Sedekah jariyah adalah sedekah yang diniatkan untuk kebaikan. Nantinya kebaikan itu masih terus dirasakan hingga orang yang sedekah tersebut meninggal dunia. Misalnya sedekah dalam pembangunan masjid, saluran air, dan sebagainya.

Seperti yang tertulis dalam Hadist Riwayat Muslim, “Rasulullah bersabda, Jika seorang anak Adam meninggal, maka terputuslah seluruh amalnya kecuali tiga hal, sedekah jariyah, ilmu yang manfaat, dan anak (sholeh) yang mendoakan orangtuanya.”

Amal jariah berarti perbuatan baik yang mendatangkan pahala bagi yang melakukannya, meskipun ia telah berada di alam akhirat. Pahala dari amal perbuatan tersebut terus mengalir kepadanya selama orang yang hidup mengikuti atau memanfaatkan hasil amal perbuatannya ketika di dunia.

Sedekah yang Sembunyi-sembunyi

Kita dianjurkan untuk tidak pamer (riya) dengan semua bentuk ibadah yang kita lakukan, terutama sedekah.

Dalam Surat Al-Baqarah Ayat 262 Allah berfirman, “Orang-orang yang menafkahkan hartanya di jalan Allah, kemudia mereka tidak mengiringi apa yang dinafkahkannya itu dengan menyebut pemberiannya dan dengan tidak menyakiti perasaan (si penerima), mereka memperoleh pahala di sisi Allah.”

Selain itu, Allah juga menegaskan firman-Nya dalam Al-Baqarah Ayat 264 bagi orang yang memamerkan amalan sedekahnya.

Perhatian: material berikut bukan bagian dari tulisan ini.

-- ==== Sys2Proof/Tests/Slice0.lean ====
section
/-! SUPPORT. The model's own tests: ill-formed commands refused, the spec's worked figures, and a state for the hypotheses of each statement. -/

namespace Sys2Proof.Tests

-- One test after another: run all at once they need more memory than they are worth.
set_option Elab.async false

open Sys2Proof Sys2Proof.Machine

/-! ### Ill-formed commands -/

/-- A PRESENCE that fits. -/
def presence1 : Presence :=
  { state := .working, heldLeft := true, heldRight := false, requestedLeft := false, requestedRight := true, datumA := .valid,
    datumB := .absent, position := 524287, target := 0, low := 1, high := 2, claim := some ⟨2047, .set⟩, check := 0xABCD#16 }

theorem test_wf_presence : presenceFits presence1 = true ∧
    [{ presence1 with state := .halted }, { presence1 with position := 524288 }, { presence1 with target := 524288 },
     { presence1 with low := 524288 }, { presence1 with high := 524288 },
     { presence1 with claim := some ⟨2048, .set⟩ }].all (fun p => !presenceFits p) = true := by decide

/-- A REPORT that fits. -/
def report1 : Report :=
  { hole := 2047, phase := .set, outcome := .set, stack := some 65535, plies := 7, grip := 7, peak := 4095, stroke := 4095 }

theorem test_wf_report : reportFits report1 = true ∧
    [{ report1 with hole := 2048 }, { report1 with stack := some 65536 }, { report1 with plies := 8 }, { report1 with grip := 8 },
     { report1 with peak := 4096 }, { report1 with stroke := 4096 }].all (fun r => !reportFits r) = true := by decide

/-- A CORRECTION that fits. -/
def correction1 : CorrectionMsg :=
  { hole := 88, rework := false, asserted := .set, worker := 6, stack := some ⟨300, .gauge⟩, grip := some 3, reject := none }

theorem test_wf_correction : correctionFits correction1 = true ∧
    [{ correction1 with hole := 2048 }, { correction1 with worker := 9 }, { correction1 with stack := some ⟨65536, .drill⟩ },
     { correction1 with grip := some 8 }, { correction1 with reject := some ⟨.stack, .drill⟩ },
     { correction1 with asserted := .rejected }, { correction1 with rework := true }].all
      (fun m => !correctionFits m) = true := by decide

theorem test_wf_bodies :
    [Body.datum .a 524288 0 0, .datum .b 0 40001 0, .claim ⟨2048, .drill⟩, .release ⟨2048, .set⟩, .draw .intent 256 0,
     .draw .done 0 2048, .owed].all (fun b => !bodyFits b) = true := by decide

/-- A grip class and a setup record that fit and agree. -/
def class1 : GripClass :=
  { minStack := 100, maxStack := 900, rivet := 7, pressure := 300, draw := 35, minStroke := 100, maxStroke := 900 }

/-- Station 2 of 3. -/
def setup1 : Setup :=
  { station := 2, stations := 3, low := 100000, high := 300000, crossLimit := 36000, railOrigin := 2400, crossOrigin := 0,
    park := 200000, gap := 28000, hardGap := 14000, role := .b, window := 400, datumLife := 600000, scaleLimit := 1500,
    skewLimit := 200, tolerance := 10, presenceInterval := 100, holdPeriod := 1000, lapseMargin := 300, lossPeriod := 3000,
    quota := 4, yieldPeriod := 2000, capacity := 100, settleInterval := 30, drawLife := 8000, supplyFloor := 180,
    pressureWait := 5000, clampSettle := 150, ramRecovery := 400, responseTimeout := 20, travelTimeout := 30000,
    drillTimeout := 20000, squeezeTimeout := 5000, otherTimeout := 2000, te := 800, tx := 300, runK := 6, feedStep := 2,
    overtravel := 100, classes := [class1], levels := defaultLevels }

theorem test_wf_setup : setupFits setup1 1 = true ∧
    ([({ setup1 with low := 16777216 }, 1), ({ setup1 with classes := [{ class1 with minStack := 65536 }] }, 1),
      ({ setup1 with classes := [{ class1 with maxStack := 65536 }] }, 1),
      ({ setup1 with classes := [{ class1 with rivet := 65536 }] }, 1),
      ({ setup1 with classes := [{ class1 with pressure := 65536 }] }, 1),
      ({ setup1 with classes := [{ class1 with draw := 256 }] }, 1),
      ({ setup1 with classes := [{ class1 with minStroke := 65536 }] }, 1),
      ({ setup1 with classes := [{ class1 with maxStroke := 65536 }] }, 1),
      ({ setup1 with classes := List.replicate 9 class1 }, 9), (setup1, 2), ({ setup1 with levels := [] }, 1),
      ({ setup1 with levels := List.replicate 14 256 }, 1)] : List (Setup × Nat)).all
      (fun p => !setupFits p.1 p.2) = true := by decide +kernel
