-- ==== Sys2Proof/Machine/RegTable.lean ====
section
/-! DEFINITION. The register pages: where each field lies, how it may be accessed and what it holds at reset,
as the field tables of the chapters give them (R485, R500, R515, R539, R540, R564, R582 to R585 and the field tables of
each other chapter). -/
namespace Sys2Proof.Machine

/-- The bits [hi:lo] of the register at page offset `off`. -/
structure Fld where
  off : Nat
  hi : Nat
  lo : Nat
  deriving DecidableEq, Repr

/-- The access codes of chapter 00 and the three kinds of counter of R565. -/
inductive Acc where
  | rwS | rwI | ro | roH | w1c | wo | perf | ce | sat
  deriving DecidableEq, Repr

/-- One row of a field table. -/
structure FieldDesc where
  hi : Nat
  lo : Nat
  acc : Acc
  rst : Nat
  deriving DecidableEq, Repr

/-- One register, or an array of `cnt` registers `stride` bytes apart. -/
structure RegDesc where
  off : Nat
  cnt : Nat
  stride : Nat
  fields : List FieldDesc
  deriving DecidableEq, Repr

Allah berfirman, ” Hai orang-orang beriman, janganlah kamu menghilangkan (pahala) sedekahmu dengan menyebut-nyebutnya dan menyakiti perasaan (si penerima).”

Allah Pasti Membalasnya

Allah ta’ala berfirman,

وَمَا أَنفَقْتُم مِّن نَّفَقَةٍ أَوْ نَذَرْتُم مِّن نَّذْرٍ فَإِنَّ اللَّهَ يَعْلَمُهُ

Apapun infak yang kalian berikan atau nadzar apapun yang kalian canangkan, sesungguhnya Allah mengetahuinya.” (QS. Al-Baqarah: 270)

Allah Pasti Menggantinya

Allah ta’ala berfirman,

وَمَا أَنفَقْتُم مِّن شَيْءٍ فَهُوَ يُخْلِفُهُ وَهُوَ خَيْرُ الرَّازِقِينَ

Apapun harta yang kalian infakkan maka Allah pasti akan menggantikannya, dan Dia adalah sebaik-baik pemberi rizki.” (QS. Saba’: 39)

Sedekah Kepada Kerabat

Sebagai manusia, sepatutnya kita tidak memilih-milih kepada siapa kita bersedekah. Namun, ada baiknya kita mengedepankan orang terdekat yang terkena musibah untuk kita bantu.

Seperti yang tertulis dalam Hadist Riwayat Tirmidzi, Rasulullah bersabda, “Bersedekah kepada orang miskin adalah satu sedekah dan kepada kerabat ada dua (kebaikan), sedekah, dan silaturrahim.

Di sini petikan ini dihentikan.